Data section:

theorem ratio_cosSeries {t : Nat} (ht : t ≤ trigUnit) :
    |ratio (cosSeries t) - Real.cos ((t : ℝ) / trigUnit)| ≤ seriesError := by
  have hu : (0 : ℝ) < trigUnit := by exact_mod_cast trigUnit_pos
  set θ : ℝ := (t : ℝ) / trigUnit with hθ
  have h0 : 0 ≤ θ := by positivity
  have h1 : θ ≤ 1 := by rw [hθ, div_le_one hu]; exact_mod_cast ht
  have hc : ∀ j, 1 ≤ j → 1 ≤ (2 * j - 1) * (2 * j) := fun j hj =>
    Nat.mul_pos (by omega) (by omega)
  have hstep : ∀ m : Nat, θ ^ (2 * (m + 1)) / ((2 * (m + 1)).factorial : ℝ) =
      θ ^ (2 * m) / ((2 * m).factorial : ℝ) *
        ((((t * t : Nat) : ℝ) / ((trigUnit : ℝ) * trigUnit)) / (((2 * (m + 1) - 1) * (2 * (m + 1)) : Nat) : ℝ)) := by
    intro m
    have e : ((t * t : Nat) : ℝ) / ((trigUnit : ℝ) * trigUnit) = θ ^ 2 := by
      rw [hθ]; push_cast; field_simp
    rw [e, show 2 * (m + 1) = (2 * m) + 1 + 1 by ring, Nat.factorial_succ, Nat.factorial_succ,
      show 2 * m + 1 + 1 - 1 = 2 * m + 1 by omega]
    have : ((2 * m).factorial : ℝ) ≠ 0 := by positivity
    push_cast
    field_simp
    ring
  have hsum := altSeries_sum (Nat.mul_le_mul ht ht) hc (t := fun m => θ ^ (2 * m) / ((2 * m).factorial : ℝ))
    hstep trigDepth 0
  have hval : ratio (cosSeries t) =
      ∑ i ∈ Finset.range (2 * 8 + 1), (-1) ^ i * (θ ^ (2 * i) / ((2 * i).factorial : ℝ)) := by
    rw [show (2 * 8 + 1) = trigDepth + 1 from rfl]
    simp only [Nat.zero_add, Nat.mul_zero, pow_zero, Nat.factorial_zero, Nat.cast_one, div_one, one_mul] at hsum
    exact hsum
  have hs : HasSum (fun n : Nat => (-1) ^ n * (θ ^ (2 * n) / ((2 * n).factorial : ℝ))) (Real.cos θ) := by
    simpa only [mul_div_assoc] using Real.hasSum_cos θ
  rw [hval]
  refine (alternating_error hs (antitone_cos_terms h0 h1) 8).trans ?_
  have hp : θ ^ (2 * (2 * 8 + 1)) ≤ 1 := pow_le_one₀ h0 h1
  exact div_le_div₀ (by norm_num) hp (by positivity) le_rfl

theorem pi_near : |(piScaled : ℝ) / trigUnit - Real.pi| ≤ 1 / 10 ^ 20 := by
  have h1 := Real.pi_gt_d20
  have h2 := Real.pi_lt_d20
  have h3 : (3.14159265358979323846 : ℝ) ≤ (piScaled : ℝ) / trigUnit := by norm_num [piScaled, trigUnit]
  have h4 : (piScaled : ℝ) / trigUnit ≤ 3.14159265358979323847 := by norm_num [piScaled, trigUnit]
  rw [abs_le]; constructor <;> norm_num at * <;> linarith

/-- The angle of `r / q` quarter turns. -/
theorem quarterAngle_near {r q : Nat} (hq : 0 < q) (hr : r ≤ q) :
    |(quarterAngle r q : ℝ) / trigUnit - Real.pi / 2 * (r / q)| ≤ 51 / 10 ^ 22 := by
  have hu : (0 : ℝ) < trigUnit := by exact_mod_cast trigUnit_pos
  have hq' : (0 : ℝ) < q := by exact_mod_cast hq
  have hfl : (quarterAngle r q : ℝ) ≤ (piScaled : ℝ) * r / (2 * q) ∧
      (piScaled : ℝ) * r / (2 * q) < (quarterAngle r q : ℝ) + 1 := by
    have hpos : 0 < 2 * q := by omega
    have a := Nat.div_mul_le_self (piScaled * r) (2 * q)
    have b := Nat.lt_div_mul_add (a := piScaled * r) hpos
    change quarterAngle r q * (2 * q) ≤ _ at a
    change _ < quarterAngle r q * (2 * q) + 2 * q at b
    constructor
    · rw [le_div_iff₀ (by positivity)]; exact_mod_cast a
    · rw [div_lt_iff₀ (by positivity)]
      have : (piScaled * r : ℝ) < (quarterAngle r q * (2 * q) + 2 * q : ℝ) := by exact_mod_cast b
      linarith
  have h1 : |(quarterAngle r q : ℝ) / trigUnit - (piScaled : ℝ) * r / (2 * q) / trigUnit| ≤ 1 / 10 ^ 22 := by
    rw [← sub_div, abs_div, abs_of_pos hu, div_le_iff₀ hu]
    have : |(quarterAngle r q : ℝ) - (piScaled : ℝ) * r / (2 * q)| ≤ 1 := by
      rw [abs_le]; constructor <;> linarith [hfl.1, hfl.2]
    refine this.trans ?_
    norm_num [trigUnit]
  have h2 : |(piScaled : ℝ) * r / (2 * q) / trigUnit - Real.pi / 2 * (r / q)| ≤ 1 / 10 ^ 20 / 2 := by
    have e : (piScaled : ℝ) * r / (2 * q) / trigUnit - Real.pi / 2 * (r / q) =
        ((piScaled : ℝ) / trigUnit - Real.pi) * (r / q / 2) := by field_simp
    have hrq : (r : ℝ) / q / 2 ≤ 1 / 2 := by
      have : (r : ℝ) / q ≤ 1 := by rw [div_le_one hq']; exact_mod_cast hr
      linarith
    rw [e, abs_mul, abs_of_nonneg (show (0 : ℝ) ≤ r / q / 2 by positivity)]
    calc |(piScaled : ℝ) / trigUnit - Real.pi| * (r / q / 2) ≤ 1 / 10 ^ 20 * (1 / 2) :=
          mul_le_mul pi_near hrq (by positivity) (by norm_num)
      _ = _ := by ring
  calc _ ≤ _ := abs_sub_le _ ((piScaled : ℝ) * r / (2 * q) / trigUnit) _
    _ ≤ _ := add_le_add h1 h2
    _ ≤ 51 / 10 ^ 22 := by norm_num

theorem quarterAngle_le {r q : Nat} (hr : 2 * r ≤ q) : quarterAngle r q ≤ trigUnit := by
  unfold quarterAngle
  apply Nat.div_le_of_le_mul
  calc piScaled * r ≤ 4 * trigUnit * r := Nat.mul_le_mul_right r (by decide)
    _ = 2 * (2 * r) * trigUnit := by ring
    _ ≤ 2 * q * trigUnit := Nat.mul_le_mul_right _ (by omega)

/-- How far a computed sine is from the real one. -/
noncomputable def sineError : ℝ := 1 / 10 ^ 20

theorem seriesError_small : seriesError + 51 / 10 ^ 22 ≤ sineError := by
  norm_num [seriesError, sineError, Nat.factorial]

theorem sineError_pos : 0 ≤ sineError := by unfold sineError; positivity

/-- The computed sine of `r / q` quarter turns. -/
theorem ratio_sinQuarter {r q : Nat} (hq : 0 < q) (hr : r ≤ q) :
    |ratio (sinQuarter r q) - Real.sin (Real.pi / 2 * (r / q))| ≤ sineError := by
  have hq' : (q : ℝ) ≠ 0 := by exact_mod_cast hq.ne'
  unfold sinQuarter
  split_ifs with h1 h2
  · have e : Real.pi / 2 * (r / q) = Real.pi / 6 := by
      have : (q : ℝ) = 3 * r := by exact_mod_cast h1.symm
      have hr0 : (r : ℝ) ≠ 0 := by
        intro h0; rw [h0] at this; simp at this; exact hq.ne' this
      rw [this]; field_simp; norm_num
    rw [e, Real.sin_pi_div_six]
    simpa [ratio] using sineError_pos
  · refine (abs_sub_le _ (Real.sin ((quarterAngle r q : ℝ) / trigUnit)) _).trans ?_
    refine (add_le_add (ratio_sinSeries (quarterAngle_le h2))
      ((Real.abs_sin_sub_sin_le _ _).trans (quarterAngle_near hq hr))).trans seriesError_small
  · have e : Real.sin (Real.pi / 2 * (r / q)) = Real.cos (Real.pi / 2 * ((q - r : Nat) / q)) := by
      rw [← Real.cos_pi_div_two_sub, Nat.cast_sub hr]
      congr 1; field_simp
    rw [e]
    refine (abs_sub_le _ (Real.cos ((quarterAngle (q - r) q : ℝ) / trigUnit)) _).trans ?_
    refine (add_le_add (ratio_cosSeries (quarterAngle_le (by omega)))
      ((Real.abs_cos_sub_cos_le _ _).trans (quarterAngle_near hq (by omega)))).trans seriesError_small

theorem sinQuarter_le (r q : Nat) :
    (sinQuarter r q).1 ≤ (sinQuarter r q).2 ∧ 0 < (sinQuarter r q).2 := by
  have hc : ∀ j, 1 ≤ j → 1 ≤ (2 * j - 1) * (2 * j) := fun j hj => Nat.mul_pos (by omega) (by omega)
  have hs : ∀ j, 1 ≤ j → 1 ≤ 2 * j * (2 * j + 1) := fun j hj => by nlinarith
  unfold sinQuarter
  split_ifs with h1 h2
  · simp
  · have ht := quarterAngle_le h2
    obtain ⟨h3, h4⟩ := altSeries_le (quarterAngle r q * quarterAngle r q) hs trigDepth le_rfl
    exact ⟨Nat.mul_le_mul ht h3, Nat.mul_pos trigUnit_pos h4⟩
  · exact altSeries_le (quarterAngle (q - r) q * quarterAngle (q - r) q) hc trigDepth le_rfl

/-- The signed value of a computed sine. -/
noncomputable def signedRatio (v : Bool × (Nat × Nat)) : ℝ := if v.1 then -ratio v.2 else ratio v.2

---

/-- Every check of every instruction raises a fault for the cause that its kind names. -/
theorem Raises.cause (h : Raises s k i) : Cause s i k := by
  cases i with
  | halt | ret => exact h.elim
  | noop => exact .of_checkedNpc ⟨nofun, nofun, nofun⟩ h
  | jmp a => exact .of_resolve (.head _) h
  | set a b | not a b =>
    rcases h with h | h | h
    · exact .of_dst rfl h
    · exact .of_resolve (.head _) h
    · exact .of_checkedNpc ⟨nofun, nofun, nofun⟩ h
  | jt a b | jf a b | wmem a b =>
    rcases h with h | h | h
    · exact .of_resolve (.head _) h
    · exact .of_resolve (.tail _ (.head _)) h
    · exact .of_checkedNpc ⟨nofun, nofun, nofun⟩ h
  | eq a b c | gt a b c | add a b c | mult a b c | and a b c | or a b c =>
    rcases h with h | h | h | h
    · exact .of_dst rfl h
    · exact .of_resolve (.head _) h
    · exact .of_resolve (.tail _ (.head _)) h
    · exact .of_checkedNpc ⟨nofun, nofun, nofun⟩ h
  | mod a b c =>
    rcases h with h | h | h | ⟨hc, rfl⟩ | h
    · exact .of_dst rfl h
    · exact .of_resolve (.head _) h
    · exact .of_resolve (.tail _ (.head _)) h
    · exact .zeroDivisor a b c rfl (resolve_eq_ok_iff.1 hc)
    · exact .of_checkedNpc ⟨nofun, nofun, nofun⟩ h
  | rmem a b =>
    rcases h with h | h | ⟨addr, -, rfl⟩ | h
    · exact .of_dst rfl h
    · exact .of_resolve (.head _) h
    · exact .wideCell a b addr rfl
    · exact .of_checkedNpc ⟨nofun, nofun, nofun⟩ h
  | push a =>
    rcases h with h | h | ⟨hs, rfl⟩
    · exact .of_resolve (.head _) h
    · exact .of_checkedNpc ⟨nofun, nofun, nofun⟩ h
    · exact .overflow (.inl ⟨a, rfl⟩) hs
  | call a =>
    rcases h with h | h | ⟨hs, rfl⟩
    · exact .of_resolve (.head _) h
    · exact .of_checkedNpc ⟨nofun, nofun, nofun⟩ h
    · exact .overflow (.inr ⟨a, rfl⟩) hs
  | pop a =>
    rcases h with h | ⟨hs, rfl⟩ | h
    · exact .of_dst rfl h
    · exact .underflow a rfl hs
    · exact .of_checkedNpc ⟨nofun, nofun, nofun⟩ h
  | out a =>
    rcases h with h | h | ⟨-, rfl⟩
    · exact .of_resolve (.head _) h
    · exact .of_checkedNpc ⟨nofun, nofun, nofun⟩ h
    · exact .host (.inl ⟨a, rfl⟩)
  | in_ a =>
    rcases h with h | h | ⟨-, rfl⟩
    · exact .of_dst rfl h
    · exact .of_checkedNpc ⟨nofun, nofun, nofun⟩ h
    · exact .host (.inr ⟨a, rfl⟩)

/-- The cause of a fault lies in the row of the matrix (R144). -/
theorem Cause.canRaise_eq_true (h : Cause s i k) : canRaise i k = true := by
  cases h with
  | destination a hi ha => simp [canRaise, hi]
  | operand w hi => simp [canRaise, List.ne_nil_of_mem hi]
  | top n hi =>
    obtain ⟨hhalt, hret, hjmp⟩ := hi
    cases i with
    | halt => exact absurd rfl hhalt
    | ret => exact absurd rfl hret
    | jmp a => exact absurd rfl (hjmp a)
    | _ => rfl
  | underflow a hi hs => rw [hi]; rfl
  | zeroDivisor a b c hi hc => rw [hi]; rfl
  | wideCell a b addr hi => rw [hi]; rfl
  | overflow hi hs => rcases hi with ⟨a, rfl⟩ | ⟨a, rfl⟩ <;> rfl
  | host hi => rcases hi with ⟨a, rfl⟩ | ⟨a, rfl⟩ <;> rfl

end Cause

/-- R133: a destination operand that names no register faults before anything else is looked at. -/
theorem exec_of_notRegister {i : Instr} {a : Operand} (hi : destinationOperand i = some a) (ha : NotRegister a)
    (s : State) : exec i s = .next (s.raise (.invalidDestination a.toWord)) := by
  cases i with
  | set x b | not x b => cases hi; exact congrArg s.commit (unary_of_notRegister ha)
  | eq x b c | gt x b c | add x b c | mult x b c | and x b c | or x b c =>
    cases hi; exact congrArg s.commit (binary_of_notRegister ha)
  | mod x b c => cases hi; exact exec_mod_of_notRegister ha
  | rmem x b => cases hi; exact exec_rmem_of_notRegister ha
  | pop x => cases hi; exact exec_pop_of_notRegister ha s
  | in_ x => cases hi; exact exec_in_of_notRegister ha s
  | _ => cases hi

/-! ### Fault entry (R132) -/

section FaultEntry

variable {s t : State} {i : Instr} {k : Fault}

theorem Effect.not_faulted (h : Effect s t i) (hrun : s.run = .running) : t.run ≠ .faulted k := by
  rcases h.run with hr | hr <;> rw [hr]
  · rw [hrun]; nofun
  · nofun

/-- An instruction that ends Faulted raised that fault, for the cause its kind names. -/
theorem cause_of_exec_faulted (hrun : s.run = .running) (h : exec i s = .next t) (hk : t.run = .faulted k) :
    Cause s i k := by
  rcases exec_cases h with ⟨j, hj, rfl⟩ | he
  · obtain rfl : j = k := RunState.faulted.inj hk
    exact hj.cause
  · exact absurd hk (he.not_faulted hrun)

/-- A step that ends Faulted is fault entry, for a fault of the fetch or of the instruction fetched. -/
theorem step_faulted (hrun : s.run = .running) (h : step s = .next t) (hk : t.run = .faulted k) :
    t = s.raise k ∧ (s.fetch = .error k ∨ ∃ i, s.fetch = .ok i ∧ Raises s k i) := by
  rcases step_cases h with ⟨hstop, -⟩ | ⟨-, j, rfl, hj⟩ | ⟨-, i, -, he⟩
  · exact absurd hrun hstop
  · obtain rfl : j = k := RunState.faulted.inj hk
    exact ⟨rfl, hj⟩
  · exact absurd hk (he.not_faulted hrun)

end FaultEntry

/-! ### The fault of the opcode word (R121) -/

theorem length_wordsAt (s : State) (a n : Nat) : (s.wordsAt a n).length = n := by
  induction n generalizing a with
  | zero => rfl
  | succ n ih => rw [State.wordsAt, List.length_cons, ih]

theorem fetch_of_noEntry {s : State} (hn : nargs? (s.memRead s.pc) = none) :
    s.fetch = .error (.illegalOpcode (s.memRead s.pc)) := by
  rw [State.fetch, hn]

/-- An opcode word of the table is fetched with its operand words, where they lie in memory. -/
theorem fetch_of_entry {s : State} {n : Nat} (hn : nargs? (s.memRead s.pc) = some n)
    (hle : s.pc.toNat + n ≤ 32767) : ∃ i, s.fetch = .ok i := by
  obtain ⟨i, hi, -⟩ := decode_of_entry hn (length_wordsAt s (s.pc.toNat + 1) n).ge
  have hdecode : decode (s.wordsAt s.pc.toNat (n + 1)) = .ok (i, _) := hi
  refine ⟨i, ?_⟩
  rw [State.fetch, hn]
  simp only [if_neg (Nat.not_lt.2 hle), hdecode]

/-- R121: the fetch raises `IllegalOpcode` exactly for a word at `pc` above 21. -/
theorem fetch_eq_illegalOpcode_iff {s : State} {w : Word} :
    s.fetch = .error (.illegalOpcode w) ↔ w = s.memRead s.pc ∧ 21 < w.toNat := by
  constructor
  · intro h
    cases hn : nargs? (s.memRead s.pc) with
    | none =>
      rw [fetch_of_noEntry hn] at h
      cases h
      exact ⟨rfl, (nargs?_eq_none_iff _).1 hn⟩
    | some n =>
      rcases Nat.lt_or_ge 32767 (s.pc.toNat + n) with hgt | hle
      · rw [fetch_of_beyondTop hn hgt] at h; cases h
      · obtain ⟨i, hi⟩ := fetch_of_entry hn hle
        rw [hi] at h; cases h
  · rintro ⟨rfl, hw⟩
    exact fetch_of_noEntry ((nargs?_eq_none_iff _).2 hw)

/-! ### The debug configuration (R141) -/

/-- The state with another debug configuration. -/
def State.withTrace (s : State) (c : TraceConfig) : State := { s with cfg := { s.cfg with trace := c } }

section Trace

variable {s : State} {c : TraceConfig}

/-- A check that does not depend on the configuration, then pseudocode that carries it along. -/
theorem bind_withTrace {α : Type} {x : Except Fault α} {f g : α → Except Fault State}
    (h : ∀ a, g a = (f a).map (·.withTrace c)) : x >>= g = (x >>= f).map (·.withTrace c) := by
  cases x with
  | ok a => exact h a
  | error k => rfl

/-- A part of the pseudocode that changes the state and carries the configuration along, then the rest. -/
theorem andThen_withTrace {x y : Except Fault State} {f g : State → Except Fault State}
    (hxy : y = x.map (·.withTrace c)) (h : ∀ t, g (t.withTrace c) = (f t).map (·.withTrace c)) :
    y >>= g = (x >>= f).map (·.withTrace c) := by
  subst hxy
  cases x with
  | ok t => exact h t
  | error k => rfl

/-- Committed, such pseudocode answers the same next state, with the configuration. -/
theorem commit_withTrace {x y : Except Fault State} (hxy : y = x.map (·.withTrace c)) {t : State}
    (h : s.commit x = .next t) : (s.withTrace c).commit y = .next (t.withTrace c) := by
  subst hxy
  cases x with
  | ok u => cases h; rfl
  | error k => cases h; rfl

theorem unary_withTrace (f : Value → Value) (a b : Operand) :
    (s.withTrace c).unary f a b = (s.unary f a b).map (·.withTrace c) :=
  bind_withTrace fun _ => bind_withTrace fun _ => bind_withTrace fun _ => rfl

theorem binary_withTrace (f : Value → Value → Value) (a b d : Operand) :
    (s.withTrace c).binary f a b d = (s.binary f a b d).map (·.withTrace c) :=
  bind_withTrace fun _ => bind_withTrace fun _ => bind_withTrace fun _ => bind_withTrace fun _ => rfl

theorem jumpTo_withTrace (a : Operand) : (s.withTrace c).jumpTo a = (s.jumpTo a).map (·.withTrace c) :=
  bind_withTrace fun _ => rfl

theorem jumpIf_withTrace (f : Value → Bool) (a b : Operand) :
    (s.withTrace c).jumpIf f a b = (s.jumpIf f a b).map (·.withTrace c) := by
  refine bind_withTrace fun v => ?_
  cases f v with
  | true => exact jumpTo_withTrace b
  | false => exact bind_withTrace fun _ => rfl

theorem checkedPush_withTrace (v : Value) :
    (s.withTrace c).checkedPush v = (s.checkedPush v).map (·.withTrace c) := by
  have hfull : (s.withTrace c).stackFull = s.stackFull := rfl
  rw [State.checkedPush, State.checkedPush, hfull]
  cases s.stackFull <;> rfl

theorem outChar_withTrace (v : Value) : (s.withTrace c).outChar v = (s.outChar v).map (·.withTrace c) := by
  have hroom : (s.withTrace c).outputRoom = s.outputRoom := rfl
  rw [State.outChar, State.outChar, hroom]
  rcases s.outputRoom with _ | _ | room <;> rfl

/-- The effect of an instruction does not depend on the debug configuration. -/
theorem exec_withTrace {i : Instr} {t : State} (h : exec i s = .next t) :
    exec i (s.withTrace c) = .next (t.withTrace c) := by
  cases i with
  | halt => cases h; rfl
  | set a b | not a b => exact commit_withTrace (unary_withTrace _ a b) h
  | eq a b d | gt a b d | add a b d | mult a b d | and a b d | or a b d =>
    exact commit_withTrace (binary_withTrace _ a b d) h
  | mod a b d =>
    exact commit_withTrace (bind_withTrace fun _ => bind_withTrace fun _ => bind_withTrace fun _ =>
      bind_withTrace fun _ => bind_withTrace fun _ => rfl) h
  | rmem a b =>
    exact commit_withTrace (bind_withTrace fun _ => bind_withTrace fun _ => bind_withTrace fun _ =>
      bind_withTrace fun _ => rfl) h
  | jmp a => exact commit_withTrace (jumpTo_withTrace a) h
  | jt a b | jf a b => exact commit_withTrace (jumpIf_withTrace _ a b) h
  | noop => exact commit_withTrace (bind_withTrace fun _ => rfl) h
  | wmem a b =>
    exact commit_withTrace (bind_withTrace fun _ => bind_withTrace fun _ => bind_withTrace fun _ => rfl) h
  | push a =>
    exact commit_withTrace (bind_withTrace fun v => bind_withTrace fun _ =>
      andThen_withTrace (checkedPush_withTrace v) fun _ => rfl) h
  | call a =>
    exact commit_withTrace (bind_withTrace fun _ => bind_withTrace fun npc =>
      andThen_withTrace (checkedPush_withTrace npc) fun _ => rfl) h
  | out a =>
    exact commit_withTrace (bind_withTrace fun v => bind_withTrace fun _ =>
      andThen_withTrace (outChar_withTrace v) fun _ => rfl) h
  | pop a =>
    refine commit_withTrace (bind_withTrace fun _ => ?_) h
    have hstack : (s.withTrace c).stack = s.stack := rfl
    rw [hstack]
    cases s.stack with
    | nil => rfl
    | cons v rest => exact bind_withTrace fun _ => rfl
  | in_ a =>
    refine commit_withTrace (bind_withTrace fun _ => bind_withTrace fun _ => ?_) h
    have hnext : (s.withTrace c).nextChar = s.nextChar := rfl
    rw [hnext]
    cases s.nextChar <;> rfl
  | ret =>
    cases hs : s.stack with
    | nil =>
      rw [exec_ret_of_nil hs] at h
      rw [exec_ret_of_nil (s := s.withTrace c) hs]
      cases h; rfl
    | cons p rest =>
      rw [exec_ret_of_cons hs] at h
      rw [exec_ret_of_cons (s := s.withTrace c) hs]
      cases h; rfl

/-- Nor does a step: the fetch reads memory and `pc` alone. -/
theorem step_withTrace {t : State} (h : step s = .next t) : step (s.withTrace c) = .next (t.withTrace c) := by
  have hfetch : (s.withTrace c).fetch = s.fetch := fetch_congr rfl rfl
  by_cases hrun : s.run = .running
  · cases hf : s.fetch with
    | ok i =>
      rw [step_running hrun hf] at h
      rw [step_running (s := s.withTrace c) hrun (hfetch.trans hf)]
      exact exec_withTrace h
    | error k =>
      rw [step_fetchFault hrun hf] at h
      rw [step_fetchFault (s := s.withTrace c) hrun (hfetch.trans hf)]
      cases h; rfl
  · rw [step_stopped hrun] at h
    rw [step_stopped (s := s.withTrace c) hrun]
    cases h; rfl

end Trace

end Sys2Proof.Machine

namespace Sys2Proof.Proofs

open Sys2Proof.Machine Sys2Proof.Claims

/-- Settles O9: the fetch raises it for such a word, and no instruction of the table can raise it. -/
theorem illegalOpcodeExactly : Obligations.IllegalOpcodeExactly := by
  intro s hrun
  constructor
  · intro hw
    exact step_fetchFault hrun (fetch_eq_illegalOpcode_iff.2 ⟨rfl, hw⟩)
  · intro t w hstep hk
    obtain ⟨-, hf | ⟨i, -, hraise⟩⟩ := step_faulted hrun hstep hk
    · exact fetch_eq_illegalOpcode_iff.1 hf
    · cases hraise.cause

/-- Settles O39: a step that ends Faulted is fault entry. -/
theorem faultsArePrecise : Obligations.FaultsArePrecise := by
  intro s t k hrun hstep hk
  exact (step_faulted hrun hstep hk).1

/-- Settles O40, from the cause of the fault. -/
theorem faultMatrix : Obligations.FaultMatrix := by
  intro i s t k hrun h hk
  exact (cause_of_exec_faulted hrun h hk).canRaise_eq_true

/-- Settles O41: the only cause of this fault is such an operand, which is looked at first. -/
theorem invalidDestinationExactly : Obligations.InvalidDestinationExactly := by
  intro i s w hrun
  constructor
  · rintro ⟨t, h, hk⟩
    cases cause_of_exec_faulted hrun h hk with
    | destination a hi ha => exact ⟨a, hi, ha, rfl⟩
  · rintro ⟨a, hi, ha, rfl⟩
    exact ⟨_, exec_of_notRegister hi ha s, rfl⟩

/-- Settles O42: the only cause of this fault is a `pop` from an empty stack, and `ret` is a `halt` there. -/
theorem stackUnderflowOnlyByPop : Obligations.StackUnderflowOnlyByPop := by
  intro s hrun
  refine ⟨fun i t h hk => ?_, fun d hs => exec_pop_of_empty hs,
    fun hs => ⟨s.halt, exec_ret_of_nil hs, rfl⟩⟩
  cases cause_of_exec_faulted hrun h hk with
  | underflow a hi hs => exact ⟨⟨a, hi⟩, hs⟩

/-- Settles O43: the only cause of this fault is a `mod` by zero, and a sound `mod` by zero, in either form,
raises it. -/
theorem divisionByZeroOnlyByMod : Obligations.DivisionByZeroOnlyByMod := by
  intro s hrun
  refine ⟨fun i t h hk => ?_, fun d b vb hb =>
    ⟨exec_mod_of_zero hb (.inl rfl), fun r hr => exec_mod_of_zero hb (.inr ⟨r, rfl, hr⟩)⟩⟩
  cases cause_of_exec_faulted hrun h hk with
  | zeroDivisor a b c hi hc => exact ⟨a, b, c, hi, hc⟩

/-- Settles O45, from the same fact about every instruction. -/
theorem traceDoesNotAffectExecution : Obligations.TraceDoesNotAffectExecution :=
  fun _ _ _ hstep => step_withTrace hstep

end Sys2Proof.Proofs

What is required:
Keep both end lines and retype everything in the records above from the line containing "have hstack : (s.withTrace" through the line containing "step (s.withTrace c)", exactly, with nothing else.

The answer:
    have hstack : (s.withTrace c).stack = s.stack := rfl
    rw [hstack]
    cases s.stack with
    | nil => rfl
    | cons v rest => exact bind_withTrace fun _ => rfl
  | in_ a =>
    refine commit_withTrace (bind_withTrace fun _ => bind_withTrace fun _ => ?_) h
    have hnext : (s.withTrace c).nextChar = s.nextChar := rfl
    rw [hnext]
    cases s.nextChar <;> rfl
  | ret =>
    cases hs : s.stack with
    | nil =>
      rw [exec_ret_of_nil hs] at h
      rw [exec_ret_of_nil (s := s.withTrace c) hs]
      cases h; rfl
    | cons p rest =>
      rw [exec_ret_of_cons hs] at h
      rw [exec_ret_of_cons (s := s.withTrace c) hs]
      cases h; rfl

/-- Nor does a step: the fetch reads memory and `pc` alone. -/
theorem step_withTrace {t : State} (h : step s = .next t) : step (s.withTrace c) = .next (t.withTrace c) := by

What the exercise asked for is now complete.